So you want them to practice using the CRT and Wiener's attack. I can now explain you how I would create a challenge in this direction.
As a side note please tell your students that they have to approach these problems with CRT / Wiener or they'll be very frustrated and maybe post here to ask for solutions which we can't offer because we don't which attack has to be applied which leads to frustration on all sides.
The main benefit of the CRT is that it provides a speed-up when we can piece our modulus into many small prime factors. As such I'd like to propose the following methodology:
Pick a small bound $B$ (less than $2^{20}$ so even trial division works). Pick your desired modulus size that rules out anything but small-factor-based factoring attacks (something like 100k bits, please also tell your students that they should use a small-factor attack here). Successively pick 100-10000 random primes smaller than $B$ and apply small exponents to each of them until you are satisfied with the resulting size of the modulus. Pick a valid $e$ and a message and textbook-encrypt the message. Provide the students with $e$, the modulus and the ciphertext and ask them to recover the message. Now to get the decryption done, they'll have to factor first and then use CRT. If they're not using CRT they'll have to wait a significantly longer amount of time (minutes as opposed to seconds at least). To fine-tune these parameters I suggest you try them out with and without CRT on your personal machine until you're satisfied with the time difference.
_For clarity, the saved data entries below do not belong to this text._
-- ==== Sys2Proof/Syntax.lean ====
section
/-!
DEFINITION. The commands a Fanex F3 port takes, one constructor for each row of spec/opcode_table.json, and the
data they carry.
-/
namespace Sys2Proof

/-- A sideband frame that passed its SOF and CRC checks (Table 2.10). -/
structure SbFrame where
  typ : BitVec 4
  seq : BitVec 3
  proxy : Bool
  destDie : BitVec 8
  destPort : BitVec 8
  srcDie : BitVec 8
  srcPort : BitVec 8
  payload : BitVec 64
  deriving DecidableEq, Repr

/-- An access to the register window (R382): who issued it, the offset, the data and the byte enables of a write. -/
structure Access where
  srcDie : BitVec 8
  srcEp : BitVec 10
  off : BitVec 16
  data : Reg
  be : BitVec 4
  /-- the access came through the register-access register (R48) -/
  tap : Bool
  deriving DecidableEq, Repr

/-- Equal repetitions one after another in an observation of detect: how many, and the levels of one, its first half-bit in
bit 0. An electrical repetition has 38 half-bits (R100); a fibre one 24 words, each two half-words, high where the half-word
has the more energy (R89, R103). -/
structure Reps where
  count : Nat
  halves : BitVec 48
  deriving DecidableEq, Repr

/-- What a receive site heard during detect (R100, R101, R103). -/
inductive RxObs where
  /-- the repetitions observed, oldest first, as the receiver's sync search cut them -/
  | heard (l : List Reps)
  /-- a wavelength below −12 dBm, reported by the optical end -/
  | dark
  deriving DecidableEq, Repr

/-- What a transmitter's comparator read back at its own pad while it sent the patterns (R100). -/
abbrev TxObs := List Reps

/-- What the line of a receive braid brings for one link flit (R83, R87): at an electrical end the bits of each receive site,
the first unit interval in bit 0; at a fibre hub block the codewords completed since the last flit, oldest first, each as the
levels of every receive wavelength's share, two bits a PAM4 symbol, the first symbol lowest. -/
structure LineRx where
  pads : List (Nat × Nat)
  words : List (List (Nat × Nat))
  deriving DecidableEq, Repr

/-- What the strands of a braid brought when they locked (R107, R189): the arrival of each strand in 1/64 UI, or in symbols in
class 6, and in class 6 the codewords at the boundary found, the newest last. -/
structure LockSeen where
  arrivals : List (Nat × Int)
  words : List (List (Nat × Nat))
  deriving DecidableEq, Repr

/-- What a PRBS31 check of a re-admission found (R138): whether lock held, and how many bits it lasted. -/
structure PrbsSeen where
  lock : Bool
  bits : Nat
  deriving DecidableEq, Repr

/-- A strand and the last 64 bits its bight checker received, the first in bit 0 (R117). -/
structure CheckerSeen where
  p : Nat
  bits : BitVec 64
  deriving DecidableEq, Repr

/-- Errors and bits a bight checker counted since it locked or was last reported (R117). -/
structure CheckerRun where
  errors : Nat
  bits : Nat
  deriving DecidableEq, Repr

/-- What the monitor sampler and the counters of a receive strand measured over a record's period (Table 7.8). -/
structure Meas where
  eyeW : Nat
  eyeH : Nat
  est : Nat
  /-- clock strands: samples off the pattern; fibre: corrected symbols -/
  errors : Nat
  units : Nat
  /-- fibre: uncorrectable codewords -/
  uncorr : Nat
  deriving DecidableEq, Repr

/-- What a calibration step found: the trim fields of the step, as the registers of Table 7.11 lay them out. -/
structure Found where
  rx : Reg
  dfe : Reg
  tx : Reg
  otx : Reg
  orx : Reg
  /-- arrival a_p in 1/64 UI, or symbols in class 6 -/
  arrival : Int
  /-- a calibration of step 8: the temperature codes read at its steps 1 and 6 (R160) -/
  temp1 : BitVec 10
  temp6 : BitVec 10
  meas : Meas
  deriving DecidableEq, Repr

/-- What the discovery agent reads of one base end (R358): the site, STATE and FAILED of FX_START, PORT_DOWN of FX_LL_STAT,
COUNT of FX_RSTCAUSE and DEAD_MS of FX_FLT_CTL; and, for its topology table, the generation and the trained braids of the
pair (R112). -/
structure SiteRead where
  site : Nat
  state : Nat
  failed : Bool
  down : Bool
  count : BitVec 8
  deadMs : Nat
  gen : Nat
  braids : Nat
  deriving DecidableEq, Repr

/-- A mesochronous crossing that slips (R60). -/
inductive Slip where
  | tx (b : Fin 8)
  | rx (b : Fin 8)
  | noc
  deriving DecidableEq, Repr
Pick an ordinary RSA modulus, ie a 2048-bit modulus with balanced primes that withstands all known factoring attacks just like you would for a production keypair. Now pick the private exponent first, such that it satiesfies the condition for Wiener's attack, i.e. it is small enough. Then construct $e$ as you normally would $d$, encrypt a message and provide the students with the ciphertext, $e$ and the modulus. Their task is then to recover the message. Test it yourself that one can actually recover the private exponent from this given set of data. And tell your students that they need to apply Wiener's attack or "one of the attacks we discussed in class previously".